BACKGROUND: Few antihypertensive therapies have been systematically studied in children and dosages for many agents are either extrapolated from adult studies or obtained from small homogenous pediatric populations. It is well established that adult patients of different races show disparate response to angiotensin-converting enzyme (ACE) inhibitors, however no such studies have been performed in children. METHODS: Two hundred fifty three children ages 6-16 with hypertension or with high normal blood pressure with an associated medical condition requiring antihypertensive therapy were enrolled at 78 clinical sites in the US, Russia, and Israel in a double blind study to evaluate the efficacy of fosinopril compared to placebo. RESULTS: The racial composition of the cohort included 60.1% white (152/253), 20.6% black (52/253), 13.8% Hispanic (35/253), 2.0% Asian (5/253), 0.4% Native American (1/253), and 3.2% (8/253) children classified as other or of mixed race. After adjusting for baseline blood pressure and body surface area (BSA) there was no significant dose response seen in non-black patients. Non-blacks randomized to the low, medium, and high dosages of fosinopril all had a mean decrease of 12 mm Hg in their sequential systolic BP (SBP). Blacks, however, demonstrated a significant dose response to fosinopril; those who received the low dosage had a 5 mm Hg decrease in SBP, and those who received the high dosage had a mean 13 mm Hg decrease in SBP. CONCLUSIONS: Fosinopril was effective in treating hypertension, but black children required a higher dose per body weight in order to achieve adequate control. This suggests that black children treated with fosinopril for hypertension on average require higher doses to achieve adequate systolic blood pressure control that non-black children.
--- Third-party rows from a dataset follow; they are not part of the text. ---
-- ==== Sys2Proof/Certificates/Slice0/Obligations.lean ====
section
/-! DEFINITION. The statements for the provers, each a `def Obligations.<Name> : Prop`, over the rules R<n> of spec/. The
relations of `Sys2Proof.Claims` come first: each says what one act of the part writes, field by field, and by `Only` that it
writes nothing else. An event is stated as `exec c s = .next (v.close s)`: `v` is what the event itself leaves, and the close
(the estimator, the notices, the bus, the connection map and ATTN) has its own statements. -/

namespace Sys2Proof.Claims

open Machine

/-! ## Frames -/

/-- What an act may write. A list names the records that may change; a flag tells that a list or a count may; the orders,
frames and reports are those that the act hands on, in order. -/
structure Change where
  trunks : List Trunk := []
  positions : List Position := []
  scanErrors : Bool := false
  orders : List Order := []
  calls : List Trunk := []
  lists : List QueueNo := []
  agents : List Position := []
  idleList : Bool := false
  hunt : List QueueNo := []
  estimates : List QueueNo := []
  channels : List Channel := []
  port : Bool := false
  waiting : Bool := false
  junctors : List Junctor := []
  freeOrder : Bool := false
  holdoffOrder : Bool := false
  frames : List (Station × Payload) := []
  peers : List Station := []
  slots : List SlotNo := []
  guests : List GuestNo := []
  reports : List Report := []

/-- From `s` to `v` nothing is written but what `c` names: every record that it does not name, every count, every order of
a list, and every byte of configuration reads as before; the orders are issued, the frames given and the reports written
that it names, and no others. -/
def Only (c : Change) (s v : State) : Prop :=
  (∀ t : Trunk, t ∉ c.trunks → v.lsi.trunks[t] = s.lsi.trunks[t]) ∧
  (∀ p : Position, p ∉ c.positions → v.lsi.positions[p] = s.lsi.positions[p]) ∧
  (c.scanErrors = true ∨ v.lsi.scanErrors = s.lsi.scanErrors) ∧
  v.lsi.orders = (c.orders.foldl State.issue s).lsi.orders ∧
  v.lsi.orderLosses = (c.orders.foldl State.issue s).lsi.orderLosses ∧
  v.lsi.scanOpen = s.lsi.scanOpen ∧
  v.clk = s.clk ∧
  (∀ t : Trunk, t ∉ c.calls → v.cqm.calls[t] = s.cqm.calls[t]) ∧
  (∀ q : QueueNo, q ∉ c.lists → v.cqm.lists[q] = s.cqm.lists[q]) ∧
  (∀ p : Position, p ∉ c.agents → v.dsu.agents[p] = s.dsu.agents[p]) ∧
  (c.idleList = true ∨ v.dsu.idleList = s.dsu.idleList) ∧
  (∀ q : QueueNo, q ∉ c.hunt → v.dsu.hunt[q] = s.dsu.hunt[q]) ∧
  (∀ q : QueueNo, q ∉ c.estimates → v.est.recs[q] = s.est.recs[q]) ∧
  v.est.inFlight = s.est.inFlight ∧
  (∀ k : Channel, k ∉ c.channels → v.pbc.channels[k] = s.pbc.channels[k]) ∧
  (c.port = true ∨ v.pbc.port = s.pbc.port) ∧
  v.pbc.blockFrameCount = s.pbc.blockFrameCount ∧ v.pbc.boundariesDue = s.pbc.boundariesDue ∧
  (c.waiting = true ∨ v.htu.waiting = s.htu.waiting) ∧
  v.sps.map = s.sps.map ∧ v.sps.sending = s.sps.sending ∧
  (∀ j : Junctor, j ∉ c.junctors → v.sps.junctors[j] = s.sps.junctors[j]) ∧
  (c.freeOrder = true ∨ v.sps.freeOrder = s.sps.freeOrder) ∧
  (c.holdoffOrder = true ∨ v.sps.holdoffOrder = s.sps.holdoffOrder) ∧
  v.plc = (c.frames.foldl (fun u f => u.give f.1 f.2) s).plc ∧
  (∀ x : Station, x ∉ c.peers → v.pvt.peers[x] = s.pvt.peers[x]) ∧
  v.pvt.periodDeadline = s.pvt.periodDeadline ∧
  (∀ o : SlotNo, o ∉ c.slots → v.ofu.slots[o] = s.ofu.slots[o]) ∧
  (∀ g : GuestNo, g ∉ c.guests → v.ofu.guests[g] = s.ofu.guests[g]) ∧
  v.mpi.mode = s.mpi.mode ∧
  v.mpi.station = s.mpi.station ∧
  v.mpi.image = s.mpi.image ∧
  v.mpi.pointer = s.mpi.pointer ∧
  v.mpi.fifo = (c.reports.foldl State.writeReport s).mpi.fifo ∧
  v.mpi.lostReports = (c.reports.foldl State.writeReport s).mpi.lostReports ∧
  v.mpi.attn = s.mpi.attn ∧
  v.mpi.response = s.mpi.response ∧
  v.pending = s.pending

/-! ## Acts on an agent (Sections 3 and 4) -/

/-- The record of a signed-on agent with another duty; its profile, headset flag and pending action stay. -/
def onDuty (a : AgentRec) (d : Duty) : AgentRec := { a with post := a.post.map fun x => ⟨x.profile, d⟩ }

/-- The agent at `p` is rung for the QUEUED call `b` on `t` (R59, R26, R123): ALERTING with its ring deadline, out of the idle
list; the record ALERTING, out of its list and of the waiting list, on its programme's music; RING issued. -/
def Rung (s v : State) (p : Position) (t : Trunk) (b : CallBody) : Prop :=
  v.dsu.agents[p] = onDuty s.dsu.agents[p] (.alerting (.call t) (deadline s.now s.items.ringLimit)) ∧
  v.dsu.idleList = s.dsu.idleList.erase p ∧
  v.cqm.calls[t] = ⟨s.cqm.calls[t].gen,
    some { b with phase := .alerting p, source := some (musicChannel b.programme), waiting := false }⟩ ∧
  v.cqm.lists[b.queue] = s.cqm.lists[b.queue].erase t ∧
  v.htu.waiting = s.htu.waiting.filter (fun e => e.trunk ≠ t) ∧
  Only { agents := [p], idleList := true, calls := [t], lists := [b.queue], waiting := true, orders := [.ring p] } s v

/-- The agent at `p` becomes READY (R60, R46, R47): rung for the head eligible call of the first queue of its profile that
has one, else READY since now at the tail of the idle list. Its pending action is cleared (R42). -/
def Readied (s v : State) (p : Position) : Prop :=
  let m := s.setAgent p { s.dsu.agents[p] with pendingAction := .none }
  match s.profileWalk p with
  | some t => ∃ b ∈ s.call t, Rung m v p t b
  | none =>
    v.dsu.agents[p] = onDuty m.dsu.agents[p] (.ready s.now) ∧
    v.dsu.idleList = s.dsu.idleList.erase p ++ [p] ∧
    Only { agents := [p], idleList := true } s v

/-- The agent at `p` goes to NOT_READY, out of the idle list, nothing pending (R42, R47). -/
def StoodDown (s v : State) (p : Position) : Prop :=
  v.dsu.agents[p] = { onDuty s.dsu.agents[p] .notReady with pendingAction := .none } ∧
  v.dsu.idleList = s.dsu.idleList.erase p ∧
  Only { agents := [p], idleList := true } s v

/-- The agent at `p` goes to SIGNED_OFF: no profile, out of the idle list, nothing pending (R42, R51). -/
def SignedOff (s v : State) (p : Position) : Prop :=
  v.dsu.agents[p] = ⟨none, s.dsu.agents[p].headset, .none⟩ ∧
  v.dsu.idleList = s.dsu.idleList.erase p ∧
  Only { agents := [p], idleList := true } s v

/-- The agent at `p` takes its pending action, or becomes READY where it holds none (R62, R64). A pending READY, which the
agent of a call never holds (R42), counts as none: the model's choice of log entry 27. -/
def TookPending (s v : State) (p : Position) : Prop :=
  match s.dsu.agents[p].pendingAction with
  | .notReady => StoodDown s v p
  | .signOff => SignedOff s v p
  | .none | .ready => Readied s v p

/-- The agent at `p` goes to NOT_READY, or to SIGNED_OFF where that is pending (R54, R61). -/
def OutOfService (s v : State) (p : Position) : Prop :=
  match s.dsu.agents[p].pendingAction with
  | .signOff => SignedOff s v p
  | .none | .ready | .notReady => StoodDown s v p

/-- AGENT_STATE is written for the agent at `p` where it stands in SIGNED_OFF, NOT_READY or READY and the event began, in
`s0`, with it in another state; it carries the profile held, or the one held before where the agent has signed off
(R65). -/
def AgentReported (s v s0 : State) (p : Position) (cause : AgentCause) : Prop :=
  let was := s0.dsu.agents[p]
  let is := s.dsu.agents[p]
  if is.kind ≠ was.kind ∧ (is.kind = .signedOff ∨ is.kind = .notReady ∨ is.kind = .ready) then
    v = s.writeReport (.agentState p was.kind is.kind ((if is.post.isSome then is.post else was.post).map (·.profile)) cause)
  else v = s

/-- AHT16 after a sample: the old value and the difference 16n - AHT16 divided by 8, rounded to nearest, halves away from
zero (R85). -/
def Smoothed (old new n : Nat) : Prop :=
  let d : Int := 16 * (n : Int) - (old : Int)
  (new : Int) = (old : Int) + d.sign * (((d.natAbs + 4) / 8 : Nat) : Int)

/-- A wrap-up with the fields `w` ends (R77 to R79, R70): WRAP_END, then the handle sample, then the agent's change of state.
The AGENT_STATE report of the event is stated apart. -/
def WrapEnded (s v : State) (p : Position) (w : WrapFields) (endedBy : EndedBy) (dest : Destination) : Prop :=
  let ticks := elapsed w.start s.now
  ∃ m,
    (Smoothed s.est.recs[w.queue].aht16 m.est.recs[w.queue].aht16 (min (w.talk + ticks) 65535) ∧
      m.est.recs[w.queue] = { s.est.recs[w.queue] with aht16 := m.est.recs[w.queue].aht16, pendingFlag := true } ∧
      Only { estimates := [w.queue], reports := [.wrapEnd p w.queue ticks endedBy] } s m) ∧
    match dest with
    | .ready => Readied m v p
    | .notReady => StoodDown m v p
    | .signedOff => SignedOff m v p

/-- The agent at `p` enters WRAPUP for queue `q` with `talk` ticks (R67); with a WRAP_TIME of 0 the wrap-up ends at once
(R68). -/
def WrapOpened (s v : State) (p : Position) (q : QueueNo) (talk : Nat) : Prop :=
  let items := s.queueItems q
  let w : WrapFields :=
    ⟨q, s.now, deadline s.now items.wrapTime, deadline s.now items.wrapMin, 0, min talk 65535⟩
  let m := s.setAgent p (onDuty s.dsu.agents[p] (.wrapup w))
  if items.wrapTime = 0 then WrapEnded m v p w .expiry (State.expiryDestination s.dsu.agents[p]) else v = m

/-! ## Acts on a call (Section 2) -/

/-- A junctor that was BOUND goes into HOLDOFF, at the tail of the holdoff order; any other is left (R137). -/
def Freed (s v : State) (j : Option Junctor) : Prop :=
  match j with
  | none => v.sps.holdoffOrder = s.sps.holdoffOrder
  | some j =>
    match s.sps.junctors[j] with
    | .bound _ =>
      v.sps.junctors[j] = .holdoff (deadline s.now s.items.junctorHoldoff) ∧
      v.sps.holdoffOrder = s.sps.holdoffOrder ++ [j]
    | .free | .holdoff _ =>
      v.sps.junctors[j] = s.sps.junctors[j] ∧ v.sps.holdoffOrder = s.sps.holdoffOrder

/-- The call `b` on `t` ends (R33, R13, R39, R137): FREE with its generation kept, out of its list and of the waiting list,
its slot free and its junctor in holdoff, the filter cancelled and the filtered loop at the raw state; `frames` are given,
`orders` issued, and CALL_END written with the outcome, waited and talk ticks and party given. -/
def Ended (s v : State) (t : Trunk) (b : CallBody) (outcome : CallOutcome) (waited talk : Nat) (party : Party)
    (frames : List (Station × Payload)) (orders : List Order) : Prop :=
  v.cqm.calls[t] = ⟨s.cqm.calls[t].gen, none⟩ ∧
  v.cqm.lists[b.queue] = s.cqm.lists[b.queue].erase t ∧
  v.lsi.trunks[t] = { s.lsi.trunks[t] with filtered := s.lsi.trunks[t].raw, filterStart := none } ∧
  v.htu.waiting = s.htu.waiting.filter (fun e => e.trunk ≠ t) ∧
  (∀ o ∈ b.phase.slot, v.ofu.slots[o] = none) ∧
  Freed s v b.phase.junctor ∧
  Only
    { trunks := [t], calls := [t], lists := [b.queue], waiting := true, slots := b.phase.slot.toList,
      junctors := b.phase.junctor.toList, holdoffOrder := true, frames := frames, orders := orders,
      reports := [.callEnd t s.cqm.calls[t].gen b.queue outcome (min waited 65535) (min talk 65535) party b.recovered] }
    s v

/-- The match attempt for the QUEUED call on `t` (R56): the agent that the POLICY of its queue chooses is rung, or the call
waits. -/
def Matched (s v : State) (t : Trunk) : Prop :=
  match s.call t with
  | none => v = s
  | some b =>
    match s.chooseAgent b.queue with
    | none => v = s
    | some (p, u) => Rung u v p t b

/-- Trunk `t` is inserted in the list of `q` behind every record that it does not stand ahead of by the three keys, up to the
first that it does (R24); the keys are those that the records carry in `v`. -/
def Inserted (s v : State) (q : QueueNo) (t : Trunk) : Prop :=
  ∃ n ≤ s.cqm.lists[q].length,
    v.cqm.lists[q] = s.cqm.lists[q].take n ++ t :: s.cqm.lists[q].drop n ∧
    (∀ u ∈ s.cqm.lists[q].take n, v.standsAhead t u = false) ∧
    ∀ u ∈ s.cqm.lists[q][n]?, v.standsAhead t u = true

/-- The call `b` on `t` returns from ALERTING or a LENT state (R28, R30, R31, R126): QUEUED at the place of its keys, its
music back, its junctor in holdoff, with priority 3 and the recovered flag from LENT_TALKING; then the match attempt. -/
def Returned (s v : State) (t : Trunk) (b : CallBody) : Prop :=
  let recovery := b.phase.answer.isSome
  ∃ m,
    (m.cqm.calls[t] = ⟨s.cqm.calls[t].gen,
        some { b with
          phase := .queued
          priority := if recovery then 3 else b.priority
          recovered := recovery || b.recovered
          source := some (musicChannel b.programme)
          waiting := false }⟩ ∧
      Inserted s m b.queue t ∧
      Freed s m b.phase.junctor ∧
      m.htu.waiting = s.htu.waiting.filter (fun e => e.trunk ≠ t) ∧
      Only
        { calls := [t], lists := [b.queue], junctors := b.phase.junctor.toList, holdoffOrder := true, waiting := true }
        s m) ∧
    Matched m v t

/-- The call `b` on `t`, OFFERED in slot `o` over junctor `j`, returns to QUEUED in its place (R29): the slot free, the
junctor in holdoff; then the match attempt. Its hold fields stay (R125). -/
def OfferFailed (s v : State) (t : Trunk) (b : CallBody) (o : SlotNo) (j : Junctor) : Prop :=
  ∃ m,
    (m.cqm.calls[t] = ⟨s.cqm.calls[t].gen, some { b with phase := .queued }⟩ ∧
      m.ofu.slots[o] = none ∧
      Freed s m (some j) ∧
      Only { calls := [t], slots := [o], junctors := [j], holdoffOrder := true } s m) ∧
    Matched m v t

/-! ## Acts on a guest (Section 11) and the loss of a peer (10.4) -/

/-- Guest record `g`, holding `r`, is freed and its agent dealt with by the agent's state (R176, R64): into WRAPUP from
TALKING, with the talk ticks from the answer; else STOP_RING where it was ringing, and its pending action or READY. -/
def GuestFreed (s v : State) (g : GuestNo) (r : GuestRec) : Prop :=
  let m := s.setGuest g none
  match s.duty r.agent with
  | some (.talking _) =>
    WrapOpened m v r.agent r.queue
      (match r.phase with
        | .talking a => elapsed a s.now
        | .waitConnect _ | .alerting => 0)
  | some (.alerting _ _) => TookPending (m.issue (.stopRing r.agent)) v r.agent
  | _ => TookPending m v r.agent

/-- Guest record `g` is released with no frame, in an event that began in `s0` (R64, R181): freed, with the AGENT_STATE report
of its agent. -/
def GuestReleased (s v s0 : State) (g : GuestNo) : Prop :=
  ∃ r ∈ s.ofu.guests[g], ∃ m, GuestFreed s m g r ∧
    AgentReported m v s0 r.agent
      (match s0.duty r.agent with
        | some (.talking _) => .wrapEnd
        | _ => .callGone)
Is the extrapolated adult dose of fosinopril safe and effective in treating hypertensive children?

We evaluated the efficacy, safety, and dose-response relationship of fosinopril in children aged 6 to 16 years with hypertension or high-normal blood pressure with an associated medical condition requiring treatment. The study was a prospective, double-blind, placebo-controlled trial conducted in 78 clinical sites in the United States, Russia, and Israel. There were 4 phases: a screening phase of 10 days maximum, a 4-week dose-response phase, a placebo withdrawal phase of 2 weeks maximum, and a 52-week open-label safety phase. The primary objective of the dose-response phase was to determine whether low (0.1 mg/kg), medium (0.3 mg/kg), or high (0.6 mg/kg) doses of fosinopril based on established adult dosing affect trough seated systolic blood pressure. During the dose-response phase, all 3 doses were equally effective in lowering systolic blood pressure. During the placebo withdrawal phase, there was an adjusted mean systolic blood pressure increase of 5.2 mm Hg for the placebo group and 1.5 mm Hg for the fosinopril group, a net withdrawal effect of 3.7 mm Hg (P=0.013). Fosinopril was well tolerated; serious adverse events occurred infrequently and were generally not attributed to fosinopril. Because children appear to be more sensitive to lower doses of fosinopril than adults, starting doses for children should be < or =0.1 mg/kg.